### Dataset entries:
________________________
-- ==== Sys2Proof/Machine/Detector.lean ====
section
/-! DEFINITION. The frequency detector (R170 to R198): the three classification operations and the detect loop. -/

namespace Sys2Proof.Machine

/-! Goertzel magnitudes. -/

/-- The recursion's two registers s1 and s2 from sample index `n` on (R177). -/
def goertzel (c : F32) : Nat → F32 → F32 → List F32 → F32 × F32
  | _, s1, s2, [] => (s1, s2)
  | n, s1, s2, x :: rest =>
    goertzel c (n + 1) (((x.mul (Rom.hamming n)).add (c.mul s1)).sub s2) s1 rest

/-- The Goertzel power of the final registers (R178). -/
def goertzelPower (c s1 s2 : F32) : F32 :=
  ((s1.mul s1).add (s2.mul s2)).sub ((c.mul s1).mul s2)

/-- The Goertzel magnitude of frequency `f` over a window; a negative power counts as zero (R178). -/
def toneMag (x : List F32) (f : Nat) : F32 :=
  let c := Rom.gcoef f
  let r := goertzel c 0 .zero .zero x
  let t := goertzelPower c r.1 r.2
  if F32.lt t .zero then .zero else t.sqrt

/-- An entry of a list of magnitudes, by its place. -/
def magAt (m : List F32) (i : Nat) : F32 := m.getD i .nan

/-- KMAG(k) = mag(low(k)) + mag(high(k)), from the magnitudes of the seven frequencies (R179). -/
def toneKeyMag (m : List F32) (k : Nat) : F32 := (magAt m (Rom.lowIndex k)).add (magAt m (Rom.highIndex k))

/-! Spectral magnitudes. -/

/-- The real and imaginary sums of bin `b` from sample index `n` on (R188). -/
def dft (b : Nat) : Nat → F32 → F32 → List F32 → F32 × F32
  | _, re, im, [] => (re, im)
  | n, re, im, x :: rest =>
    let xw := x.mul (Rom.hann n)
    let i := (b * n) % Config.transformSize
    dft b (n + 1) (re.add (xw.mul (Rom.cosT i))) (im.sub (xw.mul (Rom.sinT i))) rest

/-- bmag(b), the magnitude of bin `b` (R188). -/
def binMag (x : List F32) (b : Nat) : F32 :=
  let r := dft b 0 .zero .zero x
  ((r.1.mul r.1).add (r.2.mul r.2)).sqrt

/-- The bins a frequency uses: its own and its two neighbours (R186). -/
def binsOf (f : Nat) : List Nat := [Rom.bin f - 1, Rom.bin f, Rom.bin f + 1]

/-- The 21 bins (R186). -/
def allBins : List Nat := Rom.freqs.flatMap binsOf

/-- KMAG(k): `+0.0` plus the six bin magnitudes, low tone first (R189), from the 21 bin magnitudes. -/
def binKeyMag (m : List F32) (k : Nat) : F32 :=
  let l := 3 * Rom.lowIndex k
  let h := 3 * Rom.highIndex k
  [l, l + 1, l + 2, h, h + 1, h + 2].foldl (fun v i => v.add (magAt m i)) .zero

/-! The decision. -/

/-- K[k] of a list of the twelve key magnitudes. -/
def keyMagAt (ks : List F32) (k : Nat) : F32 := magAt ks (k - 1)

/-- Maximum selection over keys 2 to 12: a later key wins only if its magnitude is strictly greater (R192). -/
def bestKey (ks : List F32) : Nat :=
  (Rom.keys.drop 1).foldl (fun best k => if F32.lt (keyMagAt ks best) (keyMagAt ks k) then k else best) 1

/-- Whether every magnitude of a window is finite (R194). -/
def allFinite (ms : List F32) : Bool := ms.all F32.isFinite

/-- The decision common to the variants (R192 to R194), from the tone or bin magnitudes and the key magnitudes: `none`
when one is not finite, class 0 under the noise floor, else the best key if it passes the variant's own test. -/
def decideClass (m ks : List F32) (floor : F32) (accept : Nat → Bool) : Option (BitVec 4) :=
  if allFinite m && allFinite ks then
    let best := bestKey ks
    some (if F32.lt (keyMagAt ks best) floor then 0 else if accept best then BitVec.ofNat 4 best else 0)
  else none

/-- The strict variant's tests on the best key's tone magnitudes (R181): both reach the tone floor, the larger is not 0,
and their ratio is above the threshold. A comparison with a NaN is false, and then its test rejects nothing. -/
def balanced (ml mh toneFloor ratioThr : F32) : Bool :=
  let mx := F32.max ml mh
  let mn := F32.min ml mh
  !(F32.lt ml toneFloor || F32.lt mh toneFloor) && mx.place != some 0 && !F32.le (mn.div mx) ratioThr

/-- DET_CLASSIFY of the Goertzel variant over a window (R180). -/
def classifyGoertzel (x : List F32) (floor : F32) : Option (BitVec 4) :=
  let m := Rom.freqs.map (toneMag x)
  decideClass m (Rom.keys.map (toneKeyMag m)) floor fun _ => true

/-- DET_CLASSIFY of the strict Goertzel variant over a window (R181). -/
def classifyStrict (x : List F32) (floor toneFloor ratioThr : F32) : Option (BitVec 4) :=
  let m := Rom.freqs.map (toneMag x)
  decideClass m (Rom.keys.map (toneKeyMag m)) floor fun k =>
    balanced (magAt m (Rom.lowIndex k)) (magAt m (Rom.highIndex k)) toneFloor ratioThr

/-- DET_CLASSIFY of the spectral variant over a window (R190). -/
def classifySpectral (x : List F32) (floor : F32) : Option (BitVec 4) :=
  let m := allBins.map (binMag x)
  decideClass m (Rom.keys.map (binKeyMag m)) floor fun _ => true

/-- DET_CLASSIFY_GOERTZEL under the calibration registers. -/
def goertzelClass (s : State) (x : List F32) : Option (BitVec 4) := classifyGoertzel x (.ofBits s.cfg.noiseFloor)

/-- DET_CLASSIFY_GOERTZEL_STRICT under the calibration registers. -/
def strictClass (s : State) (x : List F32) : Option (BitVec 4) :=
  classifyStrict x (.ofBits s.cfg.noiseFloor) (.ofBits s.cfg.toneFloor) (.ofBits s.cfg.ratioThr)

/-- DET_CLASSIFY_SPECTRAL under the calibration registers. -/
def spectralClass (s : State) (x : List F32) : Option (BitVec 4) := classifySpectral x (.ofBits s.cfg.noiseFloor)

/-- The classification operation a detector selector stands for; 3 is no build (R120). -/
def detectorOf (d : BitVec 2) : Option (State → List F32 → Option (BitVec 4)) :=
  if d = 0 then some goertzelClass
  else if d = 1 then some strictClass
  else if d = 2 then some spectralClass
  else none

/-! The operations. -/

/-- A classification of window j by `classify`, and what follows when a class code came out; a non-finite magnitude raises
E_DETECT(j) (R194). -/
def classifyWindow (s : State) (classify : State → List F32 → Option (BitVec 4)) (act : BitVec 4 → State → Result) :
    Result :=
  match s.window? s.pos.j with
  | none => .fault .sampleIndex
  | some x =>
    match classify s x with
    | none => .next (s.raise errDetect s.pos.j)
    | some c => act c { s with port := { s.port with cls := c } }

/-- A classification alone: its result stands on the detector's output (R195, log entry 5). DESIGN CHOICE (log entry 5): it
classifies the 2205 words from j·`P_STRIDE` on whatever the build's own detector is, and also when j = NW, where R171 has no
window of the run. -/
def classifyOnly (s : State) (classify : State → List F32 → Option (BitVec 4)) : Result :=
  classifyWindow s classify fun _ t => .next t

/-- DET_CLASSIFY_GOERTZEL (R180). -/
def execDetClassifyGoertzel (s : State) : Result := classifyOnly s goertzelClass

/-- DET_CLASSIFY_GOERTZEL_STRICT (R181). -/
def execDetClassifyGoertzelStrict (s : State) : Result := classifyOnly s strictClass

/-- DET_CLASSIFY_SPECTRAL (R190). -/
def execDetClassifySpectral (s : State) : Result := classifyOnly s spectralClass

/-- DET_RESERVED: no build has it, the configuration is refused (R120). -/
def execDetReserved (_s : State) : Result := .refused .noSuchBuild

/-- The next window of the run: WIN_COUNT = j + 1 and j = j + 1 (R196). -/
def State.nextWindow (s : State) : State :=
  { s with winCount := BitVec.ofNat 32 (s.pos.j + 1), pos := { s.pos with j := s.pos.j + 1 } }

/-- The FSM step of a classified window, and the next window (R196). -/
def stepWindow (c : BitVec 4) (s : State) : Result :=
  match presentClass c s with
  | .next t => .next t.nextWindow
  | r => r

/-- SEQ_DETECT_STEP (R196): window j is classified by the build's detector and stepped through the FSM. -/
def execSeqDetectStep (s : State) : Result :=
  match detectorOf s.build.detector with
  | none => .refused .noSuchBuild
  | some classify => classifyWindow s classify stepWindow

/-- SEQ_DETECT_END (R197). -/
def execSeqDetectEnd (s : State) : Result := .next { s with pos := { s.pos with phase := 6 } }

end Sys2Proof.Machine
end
________________________
### Task brief:
In the entries above, find each line that includes the string "operations" and copy it.

### Exercise result:
/-! DEFINITION. The frequency detector (R170 to R198): the three classification operations and the detect loop. -/
/-! The operations. -/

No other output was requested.